* _Information provided_:
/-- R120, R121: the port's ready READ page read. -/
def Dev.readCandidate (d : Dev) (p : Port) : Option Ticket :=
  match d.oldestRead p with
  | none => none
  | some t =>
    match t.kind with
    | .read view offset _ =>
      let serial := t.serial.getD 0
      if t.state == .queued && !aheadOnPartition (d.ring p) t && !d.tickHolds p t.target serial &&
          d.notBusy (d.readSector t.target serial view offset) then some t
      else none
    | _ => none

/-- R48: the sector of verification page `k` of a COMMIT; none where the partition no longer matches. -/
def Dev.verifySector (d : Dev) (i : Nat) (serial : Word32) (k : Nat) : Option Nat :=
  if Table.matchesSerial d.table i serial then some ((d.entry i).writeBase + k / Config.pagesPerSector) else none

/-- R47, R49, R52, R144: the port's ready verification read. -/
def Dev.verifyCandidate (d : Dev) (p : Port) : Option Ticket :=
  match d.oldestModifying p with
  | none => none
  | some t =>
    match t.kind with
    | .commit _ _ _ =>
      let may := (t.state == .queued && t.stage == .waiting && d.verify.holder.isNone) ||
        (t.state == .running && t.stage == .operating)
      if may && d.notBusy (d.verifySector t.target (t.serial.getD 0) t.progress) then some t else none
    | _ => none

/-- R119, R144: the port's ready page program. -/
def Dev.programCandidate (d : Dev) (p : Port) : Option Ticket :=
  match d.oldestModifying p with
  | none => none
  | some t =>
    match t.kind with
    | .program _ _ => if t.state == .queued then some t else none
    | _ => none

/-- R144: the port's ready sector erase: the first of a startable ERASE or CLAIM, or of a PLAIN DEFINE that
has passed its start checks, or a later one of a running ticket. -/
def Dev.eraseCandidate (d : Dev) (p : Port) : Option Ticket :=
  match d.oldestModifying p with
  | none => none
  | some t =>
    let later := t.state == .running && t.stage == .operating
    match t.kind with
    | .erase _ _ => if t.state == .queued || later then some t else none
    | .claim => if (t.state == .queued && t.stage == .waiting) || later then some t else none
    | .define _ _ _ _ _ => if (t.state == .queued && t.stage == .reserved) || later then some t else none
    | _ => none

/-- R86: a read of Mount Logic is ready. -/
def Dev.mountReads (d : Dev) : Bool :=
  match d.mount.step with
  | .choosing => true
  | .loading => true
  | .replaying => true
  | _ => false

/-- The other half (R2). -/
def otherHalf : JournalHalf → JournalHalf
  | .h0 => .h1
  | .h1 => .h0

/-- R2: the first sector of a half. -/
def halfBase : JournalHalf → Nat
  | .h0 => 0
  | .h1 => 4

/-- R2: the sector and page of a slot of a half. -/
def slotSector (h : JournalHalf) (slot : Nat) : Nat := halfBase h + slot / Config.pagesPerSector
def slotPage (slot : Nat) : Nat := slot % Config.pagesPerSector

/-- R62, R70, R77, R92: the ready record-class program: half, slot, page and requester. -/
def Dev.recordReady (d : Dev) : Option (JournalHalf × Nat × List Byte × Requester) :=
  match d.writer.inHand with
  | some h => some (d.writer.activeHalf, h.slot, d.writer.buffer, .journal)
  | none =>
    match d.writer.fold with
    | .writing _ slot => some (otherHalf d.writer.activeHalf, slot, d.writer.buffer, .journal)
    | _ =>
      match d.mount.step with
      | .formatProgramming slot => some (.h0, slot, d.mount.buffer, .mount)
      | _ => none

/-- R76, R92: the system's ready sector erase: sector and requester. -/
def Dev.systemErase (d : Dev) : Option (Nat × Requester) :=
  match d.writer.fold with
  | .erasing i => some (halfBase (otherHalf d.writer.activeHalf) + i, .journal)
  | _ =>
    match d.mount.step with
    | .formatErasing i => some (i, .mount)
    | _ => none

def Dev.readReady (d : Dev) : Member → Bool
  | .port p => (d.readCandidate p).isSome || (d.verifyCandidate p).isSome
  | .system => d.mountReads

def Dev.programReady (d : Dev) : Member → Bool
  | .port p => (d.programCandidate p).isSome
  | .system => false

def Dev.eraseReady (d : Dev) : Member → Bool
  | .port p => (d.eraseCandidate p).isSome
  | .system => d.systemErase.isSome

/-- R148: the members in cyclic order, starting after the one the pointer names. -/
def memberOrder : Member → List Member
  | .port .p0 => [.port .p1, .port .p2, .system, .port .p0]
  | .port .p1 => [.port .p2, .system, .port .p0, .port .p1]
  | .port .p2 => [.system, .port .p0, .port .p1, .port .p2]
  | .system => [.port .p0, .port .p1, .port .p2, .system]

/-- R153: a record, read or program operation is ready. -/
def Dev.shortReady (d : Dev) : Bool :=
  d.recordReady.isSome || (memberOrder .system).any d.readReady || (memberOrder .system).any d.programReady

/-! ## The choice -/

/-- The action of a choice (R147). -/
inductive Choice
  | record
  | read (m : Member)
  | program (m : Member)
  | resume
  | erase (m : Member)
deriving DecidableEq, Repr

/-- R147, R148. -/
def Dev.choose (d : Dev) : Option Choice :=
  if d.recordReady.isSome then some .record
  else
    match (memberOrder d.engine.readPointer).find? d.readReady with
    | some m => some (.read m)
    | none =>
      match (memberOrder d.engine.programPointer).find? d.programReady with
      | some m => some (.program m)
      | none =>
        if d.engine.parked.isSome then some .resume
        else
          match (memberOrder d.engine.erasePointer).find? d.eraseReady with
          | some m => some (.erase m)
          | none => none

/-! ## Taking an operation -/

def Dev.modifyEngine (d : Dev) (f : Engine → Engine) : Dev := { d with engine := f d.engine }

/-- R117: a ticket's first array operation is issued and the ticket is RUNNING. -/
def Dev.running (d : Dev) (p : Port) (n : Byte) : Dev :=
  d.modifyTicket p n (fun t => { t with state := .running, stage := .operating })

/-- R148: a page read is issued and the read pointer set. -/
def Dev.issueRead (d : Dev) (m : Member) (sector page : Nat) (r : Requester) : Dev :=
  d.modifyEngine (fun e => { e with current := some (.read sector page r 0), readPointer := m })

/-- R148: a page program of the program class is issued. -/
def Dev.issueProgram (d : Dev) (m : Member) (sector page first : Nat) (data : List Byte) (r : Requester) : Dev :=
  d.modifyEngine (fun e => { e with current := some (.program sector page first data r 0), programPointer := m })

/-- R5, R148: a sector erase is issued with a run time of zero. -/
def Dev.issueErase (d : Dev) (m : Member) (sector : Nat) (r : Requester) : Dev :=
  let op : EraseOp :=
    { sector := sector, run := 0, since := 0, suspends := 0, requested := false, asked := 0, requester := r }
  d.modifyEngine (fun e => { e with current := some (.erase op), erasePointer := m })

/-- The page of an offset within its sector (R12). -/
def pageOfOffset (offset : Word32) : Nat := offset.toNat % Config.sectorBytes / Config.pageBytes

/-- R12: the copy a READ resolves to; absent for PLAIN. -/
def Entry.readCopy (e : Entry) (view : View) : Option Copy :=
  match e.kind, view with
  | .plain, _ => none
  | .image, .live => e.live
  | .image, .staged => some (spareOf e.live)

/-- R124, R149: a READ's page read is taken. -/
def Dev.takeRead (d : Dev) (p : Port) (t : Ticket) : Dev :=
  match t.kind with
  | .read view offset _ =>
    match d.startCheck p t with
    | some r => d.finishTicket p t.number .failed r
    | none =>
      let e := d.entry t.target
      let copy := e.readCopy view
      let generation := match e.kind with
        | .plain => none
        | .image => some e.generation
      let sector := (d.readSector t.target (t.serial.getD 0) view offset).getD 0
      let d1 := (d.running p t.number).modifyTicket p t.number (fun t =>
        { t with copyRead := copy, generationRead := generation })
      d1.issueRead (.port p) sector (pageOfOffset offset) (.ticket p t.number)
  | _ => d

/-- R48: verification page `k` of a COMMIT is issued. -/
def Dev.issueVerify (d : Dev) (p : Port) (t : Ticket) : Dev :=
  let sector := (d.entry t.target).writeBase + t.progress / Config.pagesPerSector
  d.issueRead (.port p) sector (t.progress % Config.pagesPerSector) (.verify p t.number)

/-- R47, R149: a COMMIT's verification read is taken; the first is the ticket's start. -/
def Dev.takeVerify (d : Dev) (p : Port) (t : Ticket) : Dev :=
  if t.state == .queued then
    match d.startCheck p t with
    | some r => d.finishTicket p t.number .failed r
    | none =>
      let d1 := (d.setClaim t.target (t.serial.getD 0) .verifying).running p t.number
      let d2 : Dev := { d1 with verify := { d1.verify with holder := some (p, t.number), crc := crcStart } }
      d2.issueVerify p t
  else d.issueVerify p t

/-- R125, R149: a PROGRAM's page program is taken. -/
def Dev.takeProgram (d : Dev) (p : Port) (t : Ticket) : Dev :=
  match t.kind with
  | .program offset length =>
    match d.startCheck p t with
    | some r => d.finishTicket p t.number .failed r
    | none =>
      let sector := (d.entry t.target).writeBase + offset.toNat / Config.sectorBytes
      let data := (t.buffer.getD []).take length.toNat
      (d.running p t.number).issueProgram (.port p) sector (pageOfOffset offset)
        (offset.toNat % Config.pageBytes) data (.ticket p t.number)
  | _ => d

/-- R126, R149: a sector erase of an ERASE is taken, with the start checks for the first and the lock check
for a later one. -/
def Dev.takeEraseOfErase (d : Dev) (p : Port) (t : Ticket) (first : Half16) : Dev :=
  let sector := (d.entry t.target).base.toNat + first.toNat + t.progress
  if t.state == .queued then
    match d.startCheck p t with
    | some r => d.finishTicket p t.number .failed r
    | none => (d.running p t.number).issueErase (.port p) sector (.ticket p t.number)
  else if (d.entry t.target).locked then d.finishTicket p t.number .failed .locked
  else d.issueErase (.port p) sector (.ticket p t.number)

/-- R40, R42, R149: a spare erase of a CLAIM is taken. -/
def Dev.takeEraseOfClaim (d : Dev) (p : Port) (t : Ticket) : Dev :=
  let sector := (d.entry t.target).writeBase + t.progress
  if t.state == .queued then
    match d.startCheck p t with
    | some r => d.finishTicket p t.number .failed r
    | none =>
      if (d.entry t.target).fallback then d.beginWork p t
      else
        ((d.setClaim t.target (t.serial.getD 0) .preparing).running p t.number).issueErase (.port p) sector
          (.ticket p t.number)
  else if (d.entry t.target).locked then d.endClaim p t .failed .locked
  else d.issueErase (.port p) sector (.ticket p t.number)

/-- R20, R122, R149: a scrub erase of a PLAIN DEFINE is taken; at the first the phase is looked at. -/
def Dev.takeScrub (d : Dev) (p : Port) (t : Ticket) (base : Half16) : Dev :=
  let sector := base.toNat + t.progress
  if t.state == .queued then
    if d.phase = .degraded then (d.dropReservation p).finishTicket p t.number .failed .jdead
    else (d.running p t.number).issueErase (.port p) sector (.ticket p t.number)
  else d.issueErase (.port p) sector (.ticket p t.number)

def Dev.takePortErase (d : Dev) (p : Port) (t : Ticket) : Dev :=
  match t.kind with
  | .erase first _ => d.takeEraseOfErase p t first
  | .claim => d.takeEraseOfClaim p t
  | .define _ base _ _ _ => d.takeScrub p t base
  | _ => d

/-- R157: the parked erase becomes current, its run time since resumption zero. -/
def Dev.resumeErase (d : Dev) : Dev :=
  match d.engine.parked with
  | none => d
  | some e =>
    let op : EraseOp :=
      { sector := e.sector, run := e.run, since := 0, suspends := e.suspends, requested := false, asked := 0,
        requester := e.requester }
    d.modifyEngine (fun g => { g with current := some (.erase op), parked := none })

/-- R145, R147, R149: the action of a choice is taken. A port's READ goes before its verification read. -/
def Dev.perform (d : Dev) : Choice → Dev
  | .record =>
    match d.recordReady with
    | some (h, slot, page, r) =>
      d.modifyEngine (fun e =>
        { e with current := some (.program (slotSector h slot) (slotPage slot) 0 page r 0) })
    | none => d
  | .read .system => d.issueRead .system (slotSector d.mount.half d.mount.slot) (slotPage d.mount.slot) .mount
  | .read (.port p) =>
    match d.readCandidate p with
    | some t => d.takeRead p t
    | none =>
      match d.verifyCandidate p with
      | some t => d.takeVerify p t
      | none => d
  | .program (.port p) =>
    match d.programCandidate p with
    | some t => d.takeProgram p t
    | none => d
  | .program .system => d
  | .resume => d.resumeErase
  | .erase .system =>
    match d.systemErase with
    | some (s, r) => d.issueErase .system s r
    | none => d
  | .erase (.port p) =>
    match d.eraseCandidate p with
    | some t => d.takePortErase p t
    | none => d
==
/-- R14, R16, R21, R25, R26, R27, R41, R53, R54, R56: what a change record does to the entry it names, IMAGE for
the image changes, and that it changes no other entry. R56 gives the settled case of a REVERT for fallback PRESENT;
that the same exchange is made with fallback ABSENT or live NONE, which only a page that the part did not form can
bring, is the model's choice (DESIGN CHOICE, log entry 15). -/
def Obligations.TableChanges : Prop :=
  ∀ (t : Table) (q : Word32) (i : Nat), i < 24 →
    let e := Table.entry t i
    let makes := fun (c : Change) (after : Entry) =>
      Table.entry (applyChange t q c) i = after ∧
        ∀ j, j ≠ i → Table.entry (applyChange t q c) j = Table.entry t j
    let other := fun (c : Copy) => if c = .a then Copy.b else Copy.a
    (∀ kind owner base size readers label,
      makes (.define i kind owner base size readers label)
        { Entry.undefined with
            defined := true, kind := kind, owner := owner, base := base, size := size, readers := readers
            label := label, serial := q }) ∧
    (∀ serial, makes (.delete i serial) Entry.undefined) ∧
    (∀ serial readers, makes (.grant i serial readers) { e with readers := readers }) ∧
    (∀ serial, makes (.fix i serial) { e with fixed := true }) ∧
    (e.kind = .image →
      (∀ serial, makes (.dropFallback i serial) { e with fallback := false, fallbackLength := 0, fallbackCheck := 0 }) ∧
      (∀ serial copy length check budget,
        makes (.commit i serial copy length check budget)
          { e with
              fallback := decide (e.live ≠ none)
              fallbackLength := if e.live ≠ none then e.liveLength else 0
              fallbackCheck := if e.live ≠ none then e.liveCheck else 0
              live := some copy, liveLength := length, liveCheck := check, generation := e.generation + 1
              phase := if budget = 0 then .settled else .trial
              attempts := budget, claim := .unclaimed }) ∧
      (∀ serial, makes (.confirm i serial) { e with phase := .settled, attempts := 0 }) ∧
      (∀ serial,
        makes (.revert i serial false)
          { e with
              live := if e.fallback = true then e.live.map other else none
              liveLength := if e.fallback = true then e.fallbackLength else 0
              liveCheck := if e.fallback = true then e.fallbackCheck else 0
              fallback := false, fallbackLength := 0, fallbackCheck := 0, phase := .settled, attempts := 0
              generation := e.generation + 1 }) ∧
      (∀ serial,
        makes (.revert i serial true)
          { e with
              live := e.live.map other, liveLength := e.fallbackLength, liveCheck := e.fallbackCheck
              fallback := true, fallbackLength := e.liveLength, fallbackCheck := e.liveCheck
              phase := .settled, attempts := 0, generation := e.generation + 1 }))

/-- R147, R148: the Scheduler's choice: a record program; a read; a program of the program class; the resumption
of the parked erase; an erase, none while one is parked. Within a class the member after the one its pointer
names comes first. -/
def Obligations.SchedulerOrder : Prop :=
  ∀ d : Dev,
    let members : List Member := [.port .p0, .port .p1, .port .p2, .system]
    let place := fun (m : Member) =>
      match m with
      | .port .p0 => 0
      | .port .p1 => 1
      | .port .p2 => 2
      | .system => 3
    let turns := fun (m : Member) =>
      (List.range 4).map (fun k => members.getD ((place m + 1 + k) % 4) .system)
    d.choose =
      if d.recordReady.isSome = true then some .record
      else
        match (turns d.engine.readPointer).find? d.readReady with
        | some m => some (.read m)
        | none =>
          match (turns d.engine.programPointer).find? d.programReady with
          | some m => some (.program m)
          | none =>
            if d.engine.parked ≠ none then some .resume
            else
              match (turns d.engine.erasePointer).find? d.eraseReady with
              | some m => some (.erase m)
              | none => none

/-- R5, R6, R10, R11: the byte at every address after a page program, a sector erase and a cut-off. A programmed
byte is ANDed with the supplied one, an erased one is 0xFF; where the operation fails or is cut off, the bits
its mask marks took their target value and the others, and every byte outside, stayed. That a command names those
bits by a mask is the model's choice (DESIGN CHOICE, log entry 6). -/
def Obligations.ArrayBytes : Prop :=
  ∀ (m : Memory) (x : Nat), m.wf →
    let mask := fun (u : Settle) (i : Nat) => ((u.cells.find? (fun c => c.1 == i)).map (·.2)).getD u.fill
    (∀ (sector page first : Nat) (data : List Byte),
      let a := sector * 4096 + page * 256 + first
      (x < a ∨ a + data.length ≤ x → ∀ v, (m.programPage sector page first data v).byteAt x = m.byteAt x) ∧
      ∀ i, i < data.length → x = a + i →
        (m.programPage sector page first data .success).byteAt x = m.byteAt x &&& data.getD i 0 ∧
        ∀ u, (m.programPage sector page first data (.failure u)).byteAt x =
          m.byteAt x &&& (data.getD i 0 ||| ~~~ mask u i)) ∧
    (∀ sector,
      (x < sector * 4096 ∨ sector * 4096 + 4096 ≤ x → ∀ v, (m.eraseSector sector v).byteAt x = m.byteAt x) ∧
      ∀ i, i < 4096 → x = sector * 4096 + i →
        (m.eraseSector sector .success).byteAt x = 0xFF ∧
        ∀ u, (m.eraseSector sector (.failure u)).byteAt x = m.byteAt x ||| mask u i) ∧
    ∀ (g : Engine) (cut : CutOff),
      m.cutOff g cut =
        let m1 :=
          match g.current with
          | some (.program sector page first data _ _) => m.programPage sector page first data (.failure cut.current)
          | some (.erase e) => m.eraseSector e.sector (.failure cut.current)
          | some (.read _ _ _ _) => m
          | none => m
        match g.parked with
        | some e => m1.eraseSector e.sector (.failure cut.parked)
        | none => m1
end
==
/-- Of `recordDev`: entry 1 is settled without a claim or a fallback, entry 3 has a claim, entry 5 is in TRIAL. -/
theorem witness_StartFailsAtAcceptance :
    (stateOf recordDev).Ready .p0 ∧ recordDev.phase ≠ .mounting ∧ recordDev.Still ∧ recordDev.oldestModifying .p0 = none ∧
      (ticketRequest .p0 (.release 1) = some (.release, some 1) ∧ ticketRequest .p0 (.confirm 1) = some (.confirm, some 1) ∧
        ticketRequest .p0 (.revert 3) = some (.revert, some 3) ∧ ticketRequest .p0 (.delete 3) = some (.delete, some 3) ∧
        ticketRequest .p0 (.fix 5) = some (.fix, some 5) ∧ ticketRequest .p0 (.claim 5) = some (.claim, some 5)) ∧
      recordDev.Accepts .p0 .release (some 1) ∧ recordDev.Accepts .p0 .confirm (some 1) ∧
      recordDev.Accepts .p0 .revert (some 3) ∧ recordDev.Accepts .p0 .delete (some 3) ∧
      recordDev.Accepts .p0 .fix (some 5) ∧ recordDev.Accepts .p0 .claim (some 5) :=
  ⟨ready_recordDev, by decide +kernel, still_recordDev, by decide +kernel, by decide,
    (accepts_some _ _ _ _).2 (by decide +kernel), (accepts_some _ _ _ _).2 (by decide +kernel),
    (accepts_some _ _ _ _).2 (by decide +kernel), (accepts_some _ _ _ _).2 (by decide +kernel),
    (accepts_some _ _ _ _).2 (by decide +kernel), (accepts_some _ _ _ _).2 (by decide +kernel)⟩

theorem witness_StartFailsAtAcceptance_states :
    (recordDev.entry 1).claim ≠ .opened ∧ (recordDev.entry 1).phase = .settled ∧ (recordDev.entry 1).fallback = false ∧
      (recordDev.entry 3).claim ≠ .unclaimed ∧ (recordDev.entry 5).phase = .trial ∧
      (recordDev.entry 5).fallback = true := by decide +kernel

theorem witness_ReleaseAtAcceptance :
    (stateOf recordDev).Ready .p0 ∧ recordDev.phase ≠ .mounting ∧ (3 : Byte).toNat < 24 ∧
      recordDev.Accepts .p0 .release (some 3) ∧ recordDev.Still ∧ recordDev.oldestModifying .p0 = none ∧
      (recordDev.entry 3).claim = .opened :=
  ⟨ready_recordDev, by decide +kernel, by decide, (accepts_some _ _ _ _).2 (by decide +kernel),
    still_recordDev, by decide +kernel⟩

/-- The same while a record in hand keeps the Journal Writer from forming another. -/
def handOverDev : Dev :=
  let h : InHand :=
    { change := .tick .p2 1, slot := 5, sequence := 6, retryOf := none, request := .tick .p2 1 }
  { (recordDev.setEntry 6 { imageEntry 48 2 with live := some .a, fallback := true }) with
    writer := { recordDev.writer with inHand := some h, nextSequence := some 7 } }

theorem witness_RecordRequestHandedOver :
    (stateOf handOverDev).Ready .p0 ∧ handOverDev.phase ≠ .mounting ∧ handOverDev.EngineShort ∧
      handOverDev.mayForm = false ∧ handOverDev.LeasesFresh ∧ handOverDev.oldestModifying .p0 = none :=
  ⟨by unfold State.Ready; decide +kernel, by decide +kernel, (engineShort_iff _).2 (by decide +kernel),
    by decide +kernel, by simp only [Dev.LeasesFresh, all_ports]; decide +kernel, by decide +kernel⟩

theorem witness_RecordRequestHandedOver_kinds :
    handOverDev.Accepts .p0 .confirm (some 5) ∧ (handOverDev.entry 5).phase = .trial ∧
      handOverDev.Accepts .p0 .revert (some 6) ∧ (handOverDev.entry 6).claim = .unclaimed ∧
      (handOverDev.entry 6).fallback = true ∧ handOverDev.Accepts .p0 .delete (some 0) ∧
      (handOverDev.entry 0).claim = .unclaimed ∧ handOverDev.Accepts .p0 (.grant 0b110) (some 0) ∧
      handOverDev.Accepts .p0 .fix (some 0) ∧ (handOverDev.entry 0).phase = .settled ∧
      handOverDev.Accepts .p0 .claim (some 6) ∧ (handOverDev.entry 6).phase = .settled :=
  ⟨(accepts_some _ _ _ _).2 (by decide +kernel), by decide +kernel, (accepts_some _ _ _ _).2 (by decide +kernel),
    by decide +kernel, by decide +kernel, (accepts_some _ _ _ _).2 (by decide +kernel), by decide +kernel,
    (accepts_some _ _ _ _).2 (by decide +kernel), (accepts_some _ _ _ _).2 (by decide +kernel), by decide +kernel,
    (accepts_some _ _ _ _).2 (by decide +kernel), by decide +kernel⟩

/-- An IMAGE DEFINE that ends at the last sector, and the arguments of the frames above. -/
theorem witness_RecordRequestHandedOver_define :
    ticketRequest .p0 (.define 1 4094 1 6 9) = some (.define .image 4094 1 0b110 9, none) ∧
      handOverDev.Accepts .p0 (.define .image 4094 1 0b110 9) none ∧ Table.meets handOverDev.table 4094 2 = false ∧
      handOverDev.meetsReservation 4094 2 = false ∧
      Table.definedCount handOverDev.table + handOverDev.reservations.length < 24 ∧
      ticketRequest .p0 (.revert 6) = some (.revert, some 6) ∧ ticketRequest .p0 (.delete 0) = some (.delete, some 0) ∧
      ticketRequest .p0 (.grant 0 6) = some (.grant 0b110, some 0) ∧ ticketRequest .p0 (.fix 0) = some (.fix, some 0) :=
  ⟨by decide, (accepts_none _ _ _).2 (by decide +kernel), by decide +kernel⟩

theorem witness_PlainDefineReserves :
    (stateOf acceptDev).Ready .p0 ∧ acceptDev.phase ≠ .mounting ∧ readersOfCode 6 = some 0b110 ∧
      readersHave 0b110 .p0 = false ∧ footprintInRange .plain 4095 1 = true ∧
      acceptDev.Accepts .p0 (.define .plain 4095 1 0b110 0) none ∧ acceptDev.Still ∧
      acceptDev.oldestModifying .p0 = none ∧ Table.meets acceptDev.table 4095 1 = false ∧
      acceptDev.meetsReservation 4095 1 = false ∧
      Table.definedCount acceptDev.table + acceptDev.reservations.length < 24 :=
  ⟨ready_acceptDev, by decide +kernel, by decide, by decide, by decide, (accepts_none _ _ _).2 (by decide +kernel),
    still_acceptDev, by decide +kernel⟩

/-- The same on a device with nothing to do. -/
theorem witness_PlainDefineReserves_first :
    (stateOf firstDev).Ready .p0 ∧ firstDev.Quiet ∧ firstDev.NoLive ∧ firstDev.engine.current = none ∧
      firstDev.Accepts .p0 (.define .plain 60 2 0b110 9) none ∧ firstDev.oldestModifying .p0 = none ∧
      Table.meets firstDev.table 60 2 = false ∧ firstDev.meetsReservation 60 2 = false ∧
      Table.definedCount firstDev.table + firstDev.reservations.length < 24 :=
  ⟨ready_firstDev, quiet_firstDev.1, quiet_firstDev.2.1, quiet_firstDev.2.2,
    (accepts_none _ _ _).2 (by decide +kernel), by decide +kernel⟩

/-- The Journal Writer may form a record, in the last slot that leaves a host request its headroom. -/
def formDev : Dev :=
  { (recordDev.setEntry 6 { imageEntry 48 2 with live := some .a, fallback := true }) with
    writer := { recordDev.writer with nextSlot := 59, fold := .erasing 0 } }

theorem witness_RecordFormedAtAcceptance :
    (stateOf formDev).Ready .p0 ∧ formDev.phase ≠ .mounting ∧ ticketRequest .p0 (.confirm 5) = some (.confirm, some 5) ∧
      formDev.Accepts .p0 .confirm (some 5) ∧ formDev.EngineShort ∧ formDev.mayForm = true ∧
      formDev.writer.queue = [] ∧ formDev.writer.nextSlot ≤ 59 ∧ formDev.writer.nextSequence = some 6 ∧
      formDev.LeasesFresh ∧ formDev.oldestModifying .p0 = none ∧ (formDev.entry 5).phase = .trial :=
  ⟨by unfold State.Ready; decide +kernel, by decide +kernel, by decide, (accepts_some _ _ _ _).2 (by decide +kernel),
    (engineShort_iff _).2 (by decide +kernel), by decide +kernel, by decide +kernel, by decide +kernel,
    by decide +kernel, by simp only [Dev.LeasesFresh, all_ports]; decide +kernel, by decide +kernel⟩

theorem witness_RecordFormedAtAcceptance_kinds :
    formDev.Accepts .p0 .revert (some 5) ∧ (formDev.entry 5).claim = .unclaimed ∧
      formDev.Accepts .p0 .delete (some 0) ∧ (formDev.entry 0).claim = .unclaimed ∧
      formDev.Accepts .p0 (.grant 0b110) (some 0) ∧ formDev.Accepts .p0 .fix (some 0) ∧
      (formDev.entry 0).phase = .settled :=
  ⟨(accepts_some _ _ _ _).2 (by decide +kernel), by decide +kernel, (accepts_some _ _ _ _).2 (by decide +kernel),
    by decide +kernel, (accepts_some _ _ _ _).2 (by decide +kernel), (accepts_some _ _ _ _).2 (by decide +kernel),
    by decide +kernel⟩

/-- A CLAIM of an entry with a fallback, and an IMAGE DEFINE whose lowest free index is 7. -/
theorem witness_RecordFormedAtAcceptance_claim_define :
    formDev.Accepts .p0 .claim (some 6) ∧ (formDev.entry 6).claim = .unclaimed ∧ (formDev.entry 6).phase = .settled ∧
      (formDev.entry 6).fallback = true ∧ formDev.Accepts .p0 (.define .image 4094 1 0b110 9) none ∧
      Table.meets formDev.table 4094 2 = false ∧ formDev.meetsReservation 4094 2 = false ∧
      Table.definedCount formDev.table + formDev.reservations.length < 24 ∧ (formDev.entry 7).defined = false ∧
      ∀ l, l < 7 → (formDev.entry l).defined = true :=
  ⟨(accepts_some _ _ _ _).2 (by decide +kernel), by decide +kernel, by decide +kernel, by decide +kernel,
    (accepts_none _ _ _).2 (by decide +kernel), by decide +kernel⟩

* _Problem description_: Could you restate, word for word, the lines above from the one with "nothing to do. -/" to the one with "(stateOf firstDev).Ready .p0", both included?

* _Answer to this task_:
/-- The same on a device with nothing to do. -/
theorem witness_PlainDefineReserves_first :
    (stateOf firstDev).Ready .p0 ∧ firstDev.Quiet ∧ firstDev.NoLive ∧ firstDev.engine.current = none ∧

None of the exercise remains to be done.